By Jim Hagarty
I have long known that I am somewhat different from your average human being and nothing illustrates that terminal uniqueness more than my opposition to motion-sensor lights.
You know, those little seeing-eye devices that peer down from the upper corners of large rooms and sensing no motion, turn off the lights to save electricity. Who else but the cranky old storyteller hereby addressing you would be bothered to spend enough time thinking about this modern-day invention to become upset about it?
But I am.
Darned mad, in fact.
My disenchantment with this modern wonder stems not from the fact that it doesn’t work, but that it works too well. It can crack the lights off in a instant and whack ’em back on even quicker. Where it runs into a little trouble, however, is in the way it defines motion. Maybe it’s a matter of how its individual users program it for the specific room it’s in, but some of these gizmos seem as if they would hardly respond if a tornado ripped the ceiling off while others would spring into action if a fly hiding under a desk scratched its nose.
So, this is the basis of my disapproval. The thing is simply unreliable and as a man gets older, unreliability and unpredictability are twin evils to be deplored.
Perhaps my disenchantment has its origins in the time I was teaching a summer college course at 8:30 a.m. one fine Monday morning. Though the ranks in the rows before me were somewhat depleted, given the time of day, the season and the subject, there were, even at that, almost 20 hardy souls gathered there to hear the words of wisdom that dribbled from my mouth in those days like spring waters over the rocks in a stream.
So, when my truly dedicated crew had taken their seats, I started dribbling. And as the gentle rhythms of the babbling brook can have a certain soothing effect on those who listen to its cadence for a while, so too can a college instructor’s gentle voice calm the human spirit, especially the spirits of humans who have spent the weekend just past in wild celebration the likes of which have not been seen since the end of our most recent world war.
In what seemed like an alarmingly brief period, all normal student activity – note passing, arm stretching, paper rustling, cartoon doodling – had ground to a halt. And there, before this sea of tranquility, stood a weary teacher who was finding it difficult on this day to become animated by a section of course material on which he had lectured dozens of times before. Like a recording star grown tired of singing his same old hits, the teacher was suddenly weary of hearing himself yak on.
So, how best to describe the degree of inactivity in this classroom setting on this day? Perhaps the motion sensor said it best. In a room where 21 human beings were engaged in the stimulating process of acquiring and delivering a college education, the lights went out. So little movement was being generated by the gathering, not even by a lecturer in mid-flight, to interest a little black box up in a corner of the room. So, it pulled the plug, the modern-day equivalent, in this case, perhaps, of giving the hook to the Vaudevillian actor dying on stage.
To re-activate the scene, I had no choice but to get something going, so I waved my arms frantically in the air till illumination returned. As distressing as the embarrassment of suffering through a negative review by a motion sensor was the fact that at least half the students hadn’t seemed to notice that their classroom had suddenly plunged into darkness.
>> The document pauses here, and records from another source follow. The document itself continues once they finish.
-- ==== Sys2Proof/Laws/Ops.lean ====
section
/-! SUPPORT. Once for each shared operation, everything it can do, and the equations of the enabled
case. -/

namespace Sys2Proof.Machine

open Host

section Enabled

/-- An SE step with a word waiting and room for what it writes. -/
theorem seTake_enabled {need : SE → NetWord → Nat} {act : SE → NetWord → SE} {s : State}
    {w : NetWord} {rest : List NetWord} (hw : s.se.rx = w :: rest)
    (hroom : s.se.tx.length + need s.se w ≤ s.params.obuf) :
    seTake need act s = .next { s with se := act { s.se with rx := rest } w } := by
  simp [seTake, hw, hroom]

/-- A CF step on a net word, with room for what it writes. -/
theorem cfTakeNet_enabled {net res : CF → Nat} {act : CF → NetWord → CF} {s : State}
    {w : NetWord} {rest : List NetWord} (hw : s.cf.nrx = w :: rest)
    (hroom : s.cf.hasRoom s.params (net s.cf) (res s.cf) = true) :
    cfTakeNet net res act s = .next { s with cf := act { s.cf with nrx := rest } w } := by
  simp [cfTakeNet, hw, hroom]

/-- A CF step on a command word, with room for what it writes. -/
theorem cfTakeCommand_enabled {net res : CF → Nat} {act : CF → CmdWord → CF} {s : State}
    {w : CmdWord} {rest : List CmdWord} (hw : s.cf.cmd = w :: rest)
    (hroom : s.cf.hasRoom s.params (net s.cf) (res s.cf) = true) :
    cfTakeCommand net res act s = .next { s with cf := act { s.cf with cmd := rest } w } := by
  simp [cfTakeCommand, hw, hroom]

theorem cfSend_enabled {act : CF → CF} {s : State} (hroom : s.cf.hasRoom s.params 1 0 = true) :
    cfSend act s = .next { s with cf := act s.cf } := by
  simp [cfSend, hroom]

theorem CF.hasRoom_iff (p : Params) (c : CF) (net res : Nat) :
    c.hasRoom p net res = true ↔ c.ntx.length + net ≤ p.obuf ∧ c.res.length + res ≤ p.obuf := by
  simp [CF.hasRoom]

end Enabled

section Cases

/-- Everything an SE step can do: it holds, or it takes the oldest word with room for what it writes. -/
theorem seTake_cases {need : SE → NetWord → Nat} {act : SE → NetWord → SE} {s t : State}
    (h : seTake need act s = .next t) :
    t = s ∨ ∃ w rest, s.se.rx = w :: rest ∧
      s.se.tx.length + need s.se w ≤ s.params.obuf ∧
      t = { s with se := act { s.se with rx := rest } w } := by
  unfold seTake at h
  split at h
  · exact .inl (by simpa using h.symm)
  · next w rest hw =>
    split at h
    · next hroom => exact .inr ⟨w, rest, hw, hroom, by simpa using h.symm⟩
    · exact .inl (by simpa using h.symm)

/-- An SE step never stops the machine. -/
theorem seTake_next (need : SE → NetWord → Nat) (act : SE → NetWord → SE) (s : State) :
    ∃ t, seTake need act s = .next t := by
  unfold seTake
  split
  · exact ⟨_, rfl⟩
  · split <;> exact ⟨_, rfl⟩

/-- Everything a CF step on a net word can do. -/
theorem cfTakeNet_cases {net res : CF → Nat} {act : CF → NetWord → CF} {s t : State}
    (h : cfTakeNet net res act s = .next t) :
    t = s ∨ ∃ w rest, s.cf.nrx = w :: rest ∧
      s.cf.hasRoom s.params (net s.cf) (res s.cf) = true ∧
      t = { s with cf := act { s.cf with nrx := rest } w } := by
  unfold cfTakeNet at h
  split at h
  · exact .inl (by simpa using h.symm)
  · next w rest hw =>
    split at h
    · next hroom => exact .inr ⟨w, rest, hw, hroom, by simpa using h.symm⟩
    · exact .inl (by simpa using h.symm)

/-- Everything a CF step on a command word can do. -/
theorem cfTakeCommand_cases {net res : CF → Nat} {act : CF → CmdWord → CF} {s t : State}
    (h : cfTakeCommand net res act s = .next t) :
    t = s ∨ ∃ w rest, s.cf.cmd = w :: rest ∧
      s.cf.hasRoom s.params (net s.cf) (res s.cf) = true ∧
      t = { s with cf := act { s.cf with cmd := rest } w } := by
  unfold cfTakeCommand at h
  split at h
  · exact .inl (by simpa using h.symm)
  · next w rest hw =>
    split at h
    · next hroom => exact .inr ⟨w, rest, hw, hroom, by simpa using h.symm⟩
    · exact .inl (by simpa using h.symm)

/-- Everything an internal CF step can do. -/
theorem cfSend_cases {act : CF → CF} {s t : State} (h : cfSend act s = .next t) :
    t = s ∨ s.cf.hasRoom s.params 1 0 = true ∧ t = { s with cf := act s.cf } := by
  unfold cfSend at h
  split at h
  · next hroom => exact .inr ⟨hroom, by simpa using h.symm⟩
  · exact .inl (by simpa using h.symm)

/-- Everything the placing of a byte can do. -/
theorem place_cases {space : Space} {addr : Nat} {b : Byte} {s t : State}
    (h : place space addr b s = .next t) :
    addr < 2 ^ s.params.lenW ∧ s.inSession = false ∧
      t = s.setSpace space ((s.space space).write addr b) := by
  unfold place at h
  split at h
  · cases h
  · next ha =>
    split at h
    · cases h
    · next hs => exact ⟨not_le.mp ha, by simpa using hs, by simpa using h.symm⟩

end Cases

section Transport
variable (lane : Lane) (s : State)

/-- What the transport takes from a writer's channel. -/
theorem carry_cases :
    carry lane s = s ∨ ∃ w rest, s.written lane = w :: rest ∧
      s.full lane = false ∧ (s.lane lane).closed = false ∧
      ((w.kind = .byte ∧ carry lane s = (s.setWritten lane rest).setLane lane
          { s.lane lane with buf := (s.lane lane).buf ++ [w.data] }) ∨
       (w.kind = .close ∧ carry lane s = (s.setWritten lane rest).setLane lane
          { s.lane lane with closed := true })) := by
  unfold carry
  cases hw : s.written lane with
  | nil => exact .inl rfl
  | cons w rest =>
    by_cases hfull : (s.full lane || (s.lane lane).closed) = true
    · exact .inl (by simp [hfull])
    · have hf : s.full lane = false ∧ (s.lane lane).closed = false := by
        simpa using hfull
      cases hk : w.kind with
      | byte => exact .inr ⟨w, rest, rfl, hf.1, hf.2, .inl ⟨hk, by simp [hf, hk]⟩⟩
      | close => exact .inr ⟨w, rest, rfl, hf.1, hf.2, .inr ⟨hk, by simp [hf, hk]⟩⟩
      | eof => exact .inl (by simp [hk])
      | ioerr => exact .inl (by simp [hk])

/-- What a delivery does. -/
theorem deliver_cases (last : Bool) :
    deliver lane last s = s ∨ ∃ b rest, (s.lane lane).buf = b :: rest ∧
      (s.lane lane).ended = false ∧ s.readerFull lane = false ∧
      (last = true ∨ (s.lane lane).chunkLen + 1 < s.params.rxCap) ∧
      deliver lane last s = (s.pushRead lane (byteWord last b)).setLane lane
        { s.lane lane with
          buf := rest, chunkLen := if last then 0 else (s.lane lane).chunkLen + 1 } := by
  unfold deliver
  cases hb : (s.lane lane).buf with
  | nil => exact .inl (by simp [hb])
  | cons b rest =>
    by_cases hc : (!(s.lane lane).ended && !s.readerFull lane &&
        (last || decide ((s.lane lane).chunkLen + 1 < s.params.rxCap))) = true
    · have := hc
      simp only [Bool.and_eq_true, Bool.not_eq_true', Bool.or_eq_true, decide_eq_true_eq] at this
      exact .inr ⟨b, rest, rfl, this.1.1, this.1.2, this.2, by simp [hb, hc]⟩
    · exact .inl (by simp [hb, hc])

/-- What the delivery of EOF does. -/
theorem deliverEof_cases :
    deliverEof lane s = s ∨ ((s.lane lane).closed = true ∧ (s.lane lane).buf = [] ∧
      (s.lane lane).ended = false ∧ s.readerStarted lane = true ∧
      deliverEof lane s = (s.pushRead lane eofWord).setLane lane
        { s.lane lane with ended := true }) := by
  unfold deliverEof
  by_cases hc : ((s.lane lane).closed && (s.lane lane).buf.isEmpty &&
      !(s.lane lane).ended && s.readerStarted lane) = true
  · have := hc
    simp only [Bool.and_eq_true, List.isEmpty_iff, Bool.not_eq_true'] at this
    exact .inr ⟨this.1.1.1, this.1.1.2, this.1.2, this.2, by simp [hc]⟩
  · exact .inl (by simp [hc])

/-- What the delivery of IOERR does. -/
theorem deliverErr_cases :
    deliverErr lane s = s ∨ ((s.lane lane).ended = false ∧
      deliverErr lane s = (s.pushRead lane ioerrWord).setLane lane
        { s.lane lane with ended := true }) := by
  unfold deliverErr
  cases h : (s.lane lane).ended
  · exact .inr ⟨rfl, by simp [h]⟩
  · exact .inl (by simp [h])

/-- What a drop does. -/
theorem dropWord_cases :
    dropWord lane s = s ∨ (s.readerClosed lane = true ∧
      ((∃ b rest, (s.lane lane).buf = b :: rest ∧
          dropWord lane s = s.setLane lane { s.lane lane with buf := rest }) ∨
       ((s.lane lane).buf = [] ∧ (s.lane lane).writerReset = false ∧
          dropWord lane s = s.setWritten lane (s.written lane).tail))) := by
  unfold dropWord
  split
  · next h =>
    cases hb : (s.lane lane).buf with
    | nil =>
      cases hr : (s.lane lane).writerReset with
      | true => exact .inl (by simp)
      | false => exact .inr ⟨h, .inr ⟨rfl, rfl, by simp⟩⟩
    | cons b rest => exact .inr ⟨h, .inl ⟨b, rest, rfl, by simp⟩⟩
  · exact .inl rfl

/-- What the connecting of a new transport does. -/
theorem connect_cases :
    connect s = s ∨ (s.betweenSessions = true ∧
      connect s = { s with link := { c2s := LaneState.empty, s2c := LaneState.empty } }) := by
  unfold connect
  split
  · next h => exact .inr ⟨h, rfl⟩
  · exact .inl rfl

/-- What a test host's word does. -/
theorem benchPut_cases (w : NetWord) :
    benchPut lane w s = s ∨ (s.bench = true ∧ benchPut lane w s = s.pushRead lane w) := by
  unfold benchPut
  split
  · next h => exact .inr ⟨h, rfl⟩
  · exact .inl rfl

/-- What a test host's taking does. -/
theorem benchTake_cases :
    benchTake lane s = s ∨
      (s.bench = true ∧ benchTake lane s = s.setWritten lane (s.written lane).tail) := by
  unfold benchTake
  split
  · next h => exact .inr ⟨h, rfl⟩
  · exact .inl rfl

/-- What the writing of a command does. -/
theorem sendCommand_cases (bits : Nat) :
    sendCommand bits s = s ∨ ∃ w, w = CmdWord.ofBits s.params.lenW bits ∧
      s.mayCommand w = true ∧
      sendCommand bits s = { s with cf := { s.cf with cmd := s.cf.cmd ++ [w] } } := by
  simp only [sendCommand]
  split
  · next h => exact .inr ⟨_, rfl, h, rfl⟩
  · exact .inl rfl

end Transport

section Reset

/-- What SE's reset step leaves (R310, R58). -/
theorem SE.resetStep_legal (p : SeCfgPorts) (h : seCfgLegal p.sent p.pol = true) :
    SE.resetStep p =
      { st := .awaitHs, cv := false, cb := 0x00, ts := false, cause := .none, sent := p.sent,
        dir := p.dir, pol := p.pol, cfgOk := true, rx := [], tx := [], ev := [] } := by
  simp [SE.resetStep, h]

theorem SE.resetStep_illegal (p : SeCfgPorts) (h : seCfgLegal p.sent p.pol = false) :
    SE.resetStep p =
      { st := .closed, cv := false, cb := 0x00, ts := false, cause := .cfgIllegal, sent := p.sent,
        dir := p.dir, pol := p.pol, cfgOk := false, rx := [], tx := [closeWord],
        ev := [{ code := .closed, arg := 0x9 }] } := by
  simp [SE.resetStep, h, SE.emit, SE.event, Cause.bits]

/-- What CF's reset step leaves (R310, R59). -/
theorem CF.resetStep_legal (p : CfCfgPorts) (h : cfCfgLegal p.sent = true) :
    CF.resetStep p =
      { cst := .idle, ph := false, allSent := false, n := 0, m := 0, txp := 0, cc := 0,
        cause := .none, sent := p.sent, cfgOk := true, cmd := [], nrx := [], ntx := [], res := [],
        ev := [] } := by
  simp [CF.resetStep, h]

theorem CF.resetStep_illegal (p : CfCfgPorts) (h : cfCfgLegal p.sent = false) :
    CF.resetStep p =
      { cst := .fail, ph := false, allSent := false, n := 0, m := 0, txp := 0, cc := 0,
        cause := .cfgIllegal, sent := p.sent, cfgOk := false, cmd := [], nrx := [], ntx := [],
        res := [.fail .cfgIllegal], ev := [{ code := .closed, arg := 0x9 }] } := by
  simp [CF.resetStep, h, CF.emitRes, CF.event, Cause.bits]

/-- The state after reset is what the two reset steps leave, from the ports as they then are. -/
theorem reset_is_resetStep :
    State.reset.se = SE.resetStep State.reset.sePorts ∧
      State.reset.cf = CF.resetStep State.reset.cfPorts := by
  constructor <;> rfl

end Reset

section Step

@[simp] theorem step_nil (s : State) (h : s.script = []) : step s = .next s := by
  simp [step, nextMove, h]

theorem step_cons (s : State) (m : Move) (rest : List Move) (h : s.script = m :: rest) :
    step s = doMove m { s with script := rest } := by
  simp [step, nextMove, h]

/-- A unit's step, once its word and the instruction it decodes to are known. -/
theorem unitStep_decoded {m : Move} {s : State} {v : InstrWord} {i : Instr}
    (hv : presented m s = some v) (hi : decode v = .ok i) :
    unitStep m s = exec i (present m s) := by
  simp [unitStep, hv, hi]

end Step

end Sys2Proof.Machine
end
And many of them appeared, as a result, to have only slipped into a deeper level of sleep during the light-less interlude. A change in their rapid-eye movement dream-cycle resulted, perhaps, from the onset of darkness.
For the remainder of that session and the semester, I dashed about during lectures in that classroom like a hands-on preacher in a gospel tent, my students seemingly startled at the surge of energy with which I was from then on approaching my lessons.
They didn’t seem to grasp the fact that a little high-tech hardware had delivered a lesson of its own that dark day in July.
And that whatever might have been my previous level of disinterest in my teaching duties, thanks to science I had finally seen the light.